◆ **Task description**:
Once the line containing "32), (.b64, 64)]" is found, set down that line and each one after it exactly, through the end of the entries.

◆ **Information provided**:
-- Opening Marker --
/-- The tracker or the initiator holds all the entries it may, or the initiator is detaching (R49, without the gate). -/
def State.full (s : State) (i : Initiator) : Bool :=
  decide (16 ≤ s.trk.entries.length) || decide (8 ≤ (s.trk.entriesOf i).length) || s.trk.detaches[i].isSome

/-- A READ, WRITE or FLUSH entry of an initiator carries a tag (R50). -/
def State.tagInUse (s : State) (i : Initiator) (tag : Tag) : Bool :=
  s.trk.entries.any fun e => decide (e.usedTag = some (i, tag))

/-- The table of R47 for a READ, WRITE or POSTED request and the profile, if any, of the ACTIVE window that contains its
first byte: for each check in order, whether the request fails it, and the status of the refusal. -/
def State.admissionChecks (s : State) (r : Request) (w : Option Profile) : List (Bool × Status) :=
  [(!r.fieldsAgree, .format),
    (decide (s.trk.gate ≠ .opened) || s.full r.initiator, .retry),
    (decide (r.kind ≠ .posted) && s.tagInUse r.initiator r.tag, .tagBusy),
    (w.isNone, .miss)] ++
  match w with
  | none => []
  | some p =>
    [(decide (p.limit < r.address.toNat + r.length), .span),
      (!(p.maskFor r.kind).getLsbD r.initiator.val, .denied),
      (p.rse && !p.coversWhole r.address.toNat r.length, .align),
      (decide (s.tgt[p.target].state = .offline), .offline)]

/-- The first check of a table that fails decides the status (R16, R37, R47, R166). -/
def firstFailing {α : Type} (checks : List (Bool × α)) : Option α := (checks.find? fun c => c.1).map fun c => c.2

/-- `w` is the index, count and profile of the ACTIVE window that contains an address; none where there is none (R20). -/
def State.DecodesTo (s : State) (a : Nat) : Option (WindowIx × Nat × Profile) → Prop
  | some (i, n, p) => s.wdc[i] = .loaded .active n p ∧ p.base.toNat ≤ a ∧ a < p.limit
  | none => ∀ (i : WindowIx) (n : Nat) (p : Profile), s.wdc[i] = .loaded .active n p → ¬(p.base.toNat ≤ a ∧ a < p.limit)

/-- `slot` is the lowest-numbered slot that no entry holds (R42). -/
def State.LowestFree (s : State) (slot : Slot) : Prop :=
  (∀ e ∈ s.trk.entries, e.slot ≠ slot) ∧ ∀ k : Slot, k < slot → ∃ e ∈ s.trk.entries, e.slot = k

/-- The mode codes of section 10.2. -/
def modeCodes : List (WindowMode × Byte) := [(.linear, 0), (.port, 1), (.splitPort, 2)]

/-- The unit codes of section 10.2. -/
def unitCodes : List (UnitSize × Byte) := [(.one, 1), (.two, 2), (.four, 4)]

/-- The lane order codes of section 10.2. -/
def laneCodes : List (LaneOrder × Byte) := [(.ascending, 0), (.descending, 1)]

/-- The codes of the atomic boundary of section 10.2. -/
def abCodes : List (AtomicBoundary × Byte) :=
  [(.none, 0), (.b4, 4), (.b8, 8), (.b16, 16), (.b32, 32), (.b64, 64)]

/-- The profile that the bytes of a SET WINDOW payload spell: each field from its bytes, unit, lane order and RSE forced
in the port modes (R4, R185). -/
structure Profile.SpelledBy (p : Profile) (bs : List Byte) : Prop where
  base : p.base.toNat = (byteAt bs 2).toNat + 256 * (byteAt bs 3).toNat + 65536 * (byteAt bs 4).toNat
  size : p.size = (byteAt bs 5).toNat + 256 * (byteAt bs 6).toNat
  target : p.target.val = (byteAt bs 7).toNat
  mode : (p.mode, byteAt bs 8) ∈ modeCodes
  targetBase : p.targetBase.toNat = (byteAt bs 9).toNat + 256 * (byteAt bs 10).toNat
  readPort : p.readPort.toNat = (byteAt bs 11).toNat + 256 * (byteAt bs 12).toNat
  writePort : p.writePort.toNat = (byteAt bs 13).toNat + 256 * (byteAt bs 14).toNat
  linear : p.mode = .linear →
    (p.unit, byteAt bs 15) ∈ unitCodes ∧ (p.lane, byteAt bs 16) ∈ laneCodes ∧ byteAt bs 17 = if p.rse then 1 else 0
  ports : p.PortForced
  ab : (p.ab, byteAt bs 18) ∈ abCodes
  readMask : p.readMask.toNat = (byteAt bs 19).toNat
  writeMask : p.writeMask.toNat = (byteAt bs 20).toNat

/-- Entry `b` of a shadow's Window Table; EMPTY past its end. -/
def Shadow.windowAt (sh : Shadow) (b : Byte) : Window := if h : b.toNat < 32 then sh.windows[b.toNat] else .empty

/-- The state of target `b` in a shadow; ABSENT past its end. -/
def Shadow.targetState (sh : Shadow) (b : Byte) : TargetState :=
  if h : b.toNat < 16 then sh.targets[b.toNat].state else .absent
-- Closing Marker --
◆ **Your solution**:
  [(.none, 0), (.b4, 4), (.b8, 8), (.b16, 16), (.b32, 32), (.b64, 64)]

/-- The profile that the bytes of a SET WINDOW payload spell: each field from its bytes, unit, lane order and RSE forced
in the port modes (R4, R185). -/
structure Profile.SpelledBy (p : Profile) (bs : List Byte) : Prop where
  base : p.base.toNat = (byteAt bs 2).toNat + 256 * (byteAt bs 3).toNat + 65536 * (byteAt bs 4).toNat
  size : p.size = (byteAt bs 5).toNat + 256 * (byteAt bs 6).toNat
  target : p.target.val = (byteAt bs 7).toNat
  mode : (p.mode, byteAt bs 8) ∈ modeCodes
  targetBase : p.targetBase.toNat = (byteAt bs 9).toNat + 256 * (byteAt bs 10).toNat
  readPort : p.readPort.toNat = (byteAt bs 11).toNat + 256 * (byteAt bs 12).toNat
  writePort : p.writePort.toNat = (byteAt bs 13).toNat + 256 * (byteAt bs 14).toNat
  linear : p.mode = .linear →
    (p.unit, byteAt bs 15) ∈ unitCodes ∧ (p.lane, byteAt bs 16) ∈ laneCodes ∧ byteAt bs 17 = if p.rse then 1 else 0
  ports : p.PortForced
  ab : (p.ab, byteAt bs 18) ∈ abCodes
  readMask : p.readMask.toNat = (byteAt bs 19).toNat
  writeMask : p.writeMask.toNat = (byteAt bs 20).toNat

/-- Entry `b` of a shadow's Window Table; EMPTY past its end. -/
def Shadow.windowAt (sh : Shadow) (b : Byte) : Window := if h : b.toNat < 32 then sh.windows[b.toNat] else .empty

/-- The state of target `b` in a shadow; ABSENT past its end. -/
def Shadow.targetState (sh : Shadow) (b : Byte) : TargetState :=
  if h : b.toNat < 16 then sh.targets[b.toNat].state else .absent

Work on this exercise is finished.